The delayed publication of Aesthetic Ideology in 1996, a collection
whose title evokes de Man's fascination specifically with
historical, political, and ethical modes of language power, made the
already over-determined reception of his thought more complicated; while
it helped re-inscribe the identification of his work with what is called
theory, the deferred appearance of these essays also served to throw
into relief the degree to which critical writings indebted to de
Man's writings have also branched out into wholly new areas of
concern. Looking at the efflorescence of texts ranging from Material
Events: Paul de Man and the Afterlife of Theory, a recent collection of
essays by thinkers as intellectually divergent as Judith Butler and J.
Hillis Miller, to Memoirs: For Paul de Man, Jacques Derrida's
powerful affirmation of the futures of theory after the death of de Man,
to A Critique of Postcolonial Reason, which Gayatri Spivak dedicates to
de Man, neither theory nor de Man's legacy shows any sign of being
relegated to the dustbin of intellectual and institutional history.

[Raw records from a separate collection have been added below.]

/-- A pack's wait is cut to the interval of its charge state. -/
theorem Paced.hasten {fast was is : Bool} {x : PackSchedule} (h : x.pollLeft = some (if was then 1000 else 10000))
    (kept : was = true → is = true) (hf : fast = is) :
    (Machine.hasten fast x).pollLeft = some (if is then 1000 else 10000) := by
  subst hf
  cases was <;> cases fast <;> simp_all [Machine.hasten, Config.pollFastMs]

/-! ## Containment (R166, R167) -/

/-- The level under a change to `l`, with CHC's refresh. -/
theorem steady_levelTaken {l : ContainmentLevel} (hl : severe ∨ l = .none)
    (held : HeldBy moved ks t → t.flt.level ≠ .none → l ≠ .none ∧ (t.flt.level = .shed → l = .shed)) :
    Steady moved severe ks t (chargeTaken { t with flt.level := l }) where
  platform := rfl
  fault _ _ _ := rfl
  active _ _ _ _ := rfl
  ended _ _ _ := id
  mode := rfl
  level := held
  released none _ := hl.resolve_left none
  rest _ := rfl
  off _ := id
  stop h n := absurd h n
  lastStop := .inl rfl
  status _ := id
  profile p := by rw [chargeTaken_context]; rfl
  settled _ := chargeSettled_chargeTaken _
  schedule p := ⟨_, chargeTaken_schedule { t with flt.level := l } p⟩
  paced none settled p := by
    rintro ⟨paced, on⟩
    refine ⟨?_, on⟩
    have hl := hl.resolve_left none
    have was : (t.pks.schedule.get p).pollLeft =
        some (if decide ((t.chc.context.get p).state = .charging) = true then 1000 else 10000) := by
      simpa only [decide_eq_true_eq] using paced
    have bars : barsOf { t with flt.level := l } p = { barsOf t p with containment := false } := by
      subst hl
      rfl
    have fast : pollFast (chargeTaken { t with flt.level := l }) p =
        decide (((chargeTaken { t with flt.level := l }).chc.context.get p).state = .charging) := by
      have off : isOn (chargeTaken { t with flt.level := l }) = false := beq_eq_false_iff_ne.mpr on
      simp only [pollFast, off, Bool.or_false, beq_eq_decide]
    rw [chargeTaken_schedule]
    refine (Paced.hasten was (fun charging => ?_) fast).trans (by simp only [decide_eq_true_eq])
    rw [decide_eq_true_eq] at charging ⊢
    rw [chargeTaken_state, bars]
    exact charging_of_released ((settled p).1.symm.trans charging)
  policy := rfl
  settings := rfl
  derate := rfl
  sensor _ := rfl

theorem steady_setLevel {l : ContainmentLevel} (hl : severe ∨ l = .none)
    (held : HeldBy moved ks t → t.flt.level ≠ .none → l ≠ .none ∧ (t.flt.level = .shed → l = .shed))
    (h : Steady moved severe ks s t) : Steady moved severe ks s (setLevel l t) := by
  unfold setLevel
  obtain ⟨ns, e⟩ := chargeRefresh_eq [] { t with flt.level := l }
  rw [e]
  have taken := h.trans (steady_levelTaken hl held)
  have made := steady_remakeDuties (steady_raiseAll (ns := ns) (steady_refreshChargeLed taken))
  exact steady_ite h (made.untouched rfl rfl)

theorem not_heldBy_of_severeActive (h : severeActive t.flt = false) : ¬HeldBy moved ks t := by
  rintro ⟨k, sev, -, -, active⟩
  have none := List.any_eq_false.mp h k (mem_allFaultKinds k)
  simp [sev, active] at none

theorem steady_releaseAtStart (h : Steady moved severe ks s t) : Steady moved severe ks s (releaseAtStart t) := by
  unfold releaseAtStart
  split
  · exact h
  next none =>
    exact steady_setLevel (.inr rfl)
      (fun held => absurd held (not_heldBy_of_severeActive (Bool.eq_false_iff.mpr none))) h

theorem steady_raiseLevel (hs : severe) (h : Steady moved severe ks s t) : Steady moved severe ks s (raiseLevel t) := by
  unfold raiseLevel
  split
  next none => exact steady_setLevel (.inl hs) (fun _ e => absurd none e) h
  next => exact h

/-! ## Changes of the platform state (R147 to R160) -/

theorem steady_hastenPolls (h : Steady moved severe ks s t) : Steady moved severe ks s (hastenPolls t) := by
  have schedule (p : PackId) :
      (hastenPolls t).pks.schedule.get p = hasten (pollFast t p) (t.pks.schedule.get p) := by
    cases p <;> rfl
  refine h.trans { Steady.refl t with platform := rfl, schedule := fun p => ⟨_, schedule p⟩, paced := ?_ }
  rintro - - p ⟨paced, on⟩
  have off : isOn t = false := beq_eq_false_iff_ne.mpr on
  refine ⟨?_, on⟩
  rw [schedule]
  refine (Paced.hasten (was := decide ((t.chc.context.get p).state = .charging)) ?_ id ?_).trans
    (by simp only [decide_eq_true_eq]; rfl)
  · simpa only [decide_eq_true_eq] using paced
  · simp only [pollFast, off, Bool.or_false, beq_eq_decide]

/-- A change to a state other than ON, and to OFF only as containment stops the platform. -/
theorem steady_changeState {new : PlatformState} (hm : moved) (on : new ≠ .on)
    (stop : new = .off → severe ∧ t.psq.lastStop = .containment) (h : Steady moved severe ks s t) :
    Steady moved severe ks s (changeState new t) := by
  unfold changeState
  extract_lets old last t1 t2 t3 t4 t5
  have h1 : Steady moved severe ks s t1 := h.trans
    { Steady.refl t with
      platform := rfl
      rest := fun none => absurd hm none
      off := fun none e => absurd (stop e).1 none
      stop := fun e _ => (stop e).2
      paced := fun _ _ _ ⟨paced, _⟩ => ⟨paced, on⟩ }
  have h2 : Steady moved severe ks s t2 := steady_ite (steady_clearPending h1) h1
  have h3 : Steady moved severe ks s t3 := steady_fansTakeState (steady_updateKeyboard h2)
  have h4 : Steady moved severe ks s t4 :=
    steady_ite (steady_thermalLeaveOn hm h3) (steady_ite (steady_thermalEnterOn h3) h3)
  have h5 : Steady moved severe ks s t5 := (steady_hastenPolls h4).untouched rfl rfl
  exact steady_ite (h5.untouched rfl rfl) h5

theorem steady_beginGrace (h : Steady moved severe ks s t) : Steady moved severe ks s (beginGrace t) := by
  unfold beginGrace
  exact steady_refreshChargeLed (steady_markSource (steady_raise (h.untouched rfl rfl)))

theorem steady_endGrace {event : Nat} {off : Bool} (h : Steady moved severe ks s t) :
    Steady moved severe ks s (endGrace event off t) := by
  unfold endGrace
  split
  · exact h
  · exact steady_refreshChargeLed (steady_raise (h.untouched rfl rfl))

theorem steady_enterMpgWait (h : Steady moved severe ks s t) : Steady moved severe ks s (enterMpgWait t) := by
  unfold enterMpgWait
  exact steady_ite (h.untouched rfl rfl) (h.untouched rfl rfl)

theorem steady_takeStart (hm : moved) (h : Steady moved severe ks s t) : Steady moved severe ks s (takeStart t) := by
  unfold takeStart
  extract_lets t0 wake t1 t2 t3
  have h0 : Steady moved severe ks s t0 := steady_recordWake h
  clear_value t0
  have h1 : Steady moved severe ks s t1 := h0.untouched rfl rfl
  have h2 : Steady moved severe ks s t2 := steady_releaseAtStart (steady_clearPending
    (steady_changeState (new := .starting) hm (by decide) (fun e => by cases e) h1))
  clear_value t2
  have h3 : Steady moved severe ks s t3 := steady_ite (steady_beginGrace h2) h2
  clear_value t3
  exact steady_ite (steady_enterMpgWait h3) h3

theorem steady_takeResume (hm : moved) (h : Steady moved severe ks s t) : Steady moved severe ks s (takeResume t) := by
  unfold takeResume
  exact steady_enterMpgWait (steady_clearPending
    (steady_changeState hm (by decide) (fun e => by cases e) (steady_recordWake h)))

theorem steady_offerWake (hm : moved) (h : Steady moved severe ks s t) : Steady moved severe ks s (offerWake t) := by
  unfold offerWake
  refine steady_ite h ?_
  split
  · exact steady_takeResume hm h
  · exact steady_ite (steady_takeStart hm h) (h.untouched rfl rfl)
  · exact h

theorem steady_settingEvent {i : WakeSource} (hm : moved) (h : Steady moved severe ks s t) :
    Steady moved severe ks s (settingEvent i t) := by
  unfold settingEvent
  exact steady_ite (steady_offerWake hm (steady_markSource h)) (steady_markSource h)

The reasons for this "afterlife" are many, but they
include not only that de Man was an irreducible part of that history but
also that he was among its most perceptive analysts, a thinker who
devoted a great deal of his critical energy to exploring the opacities
quickening the itineraries and genealogies of "contemporary
criticism." Frank Lentricchia could therefore not have been more
anxiously wrong when--in 1983--he declared that the "war between
traditionalists and deconstructors" would "draw to a close by
the end of this decade," with Paul de Man "rediscovered as the
most brilliant hero of traditionalism" (After the New Criticism
96). If he had bothered to read his Kant, Lentricchia would have known
then what is obvious to us now, in a post-9/11 world: declarations of a
future perpetual peace are too often dreamy alibis for the aggressive
prosecution of a present war, a war whose outcome is anything but
certain. Reading Kant, Lentricchia might even have grasped the ways in
which his move on what he denounced as "deconstructors" and
"traditionalists"--both violently reductive figures for the
complex phenomenon of "theory" in the North American
academy--was itself an example of the aesthetic politics he thought he
was critiquing and that he imagined was the secret root of
"deconstruction." By indulging in the fantasy that history has
a comfortingly redemptive shape, building towards a denouement of
critical homogeneity and transparency in which all forms of false
consciousness are outed, all warring dialectical passions spent, it is
Lentricchia, not de Man, who most resembles a "hero of
traditionalism." The fact is that theory handily survived the end
of the twentieth-century, and that it did so in a variety of ways that
no one could--or should--have predicted twenty years ago. Theory work
answerable to what Jameson calls de Man's "unique
'rhetorical' system" (Postmodernism 240) proliferates;
and books that unabashedly evoke the reading strategies and critical
vocabulary of Allegories of Reading or Aesthetic Ideology continue to
win significant prizes (for example, Marc Redfield's Phantom
Formations won the MLA's prize for a first book, while Ian
Balfour's The Rhetoric of Romantic Prophecy was awarded, among
other prizes, the MLA's Aldo and Jeanne Scaglione Prize for
Comparative Literary Studies). Despite or perhaps because of the
irrefutable evidence of theory's vitality, death-sentences still
get pronounced, albeit in a mostly mechanical fashion. The rote uptake
and reproduction of these sentences becomes a kind of indolent shorthand
for an imagined critical competence, the sign shared by
initiates-in-the-know that confirms the putative superiority of their
clear-eyed "rigor" to the false "rigor" that was
once attached to the name de Man and to his supposedly mystified students: they know, or think they know, how to distinguish the quick
from the dead. They are, in a phrase, pro-life.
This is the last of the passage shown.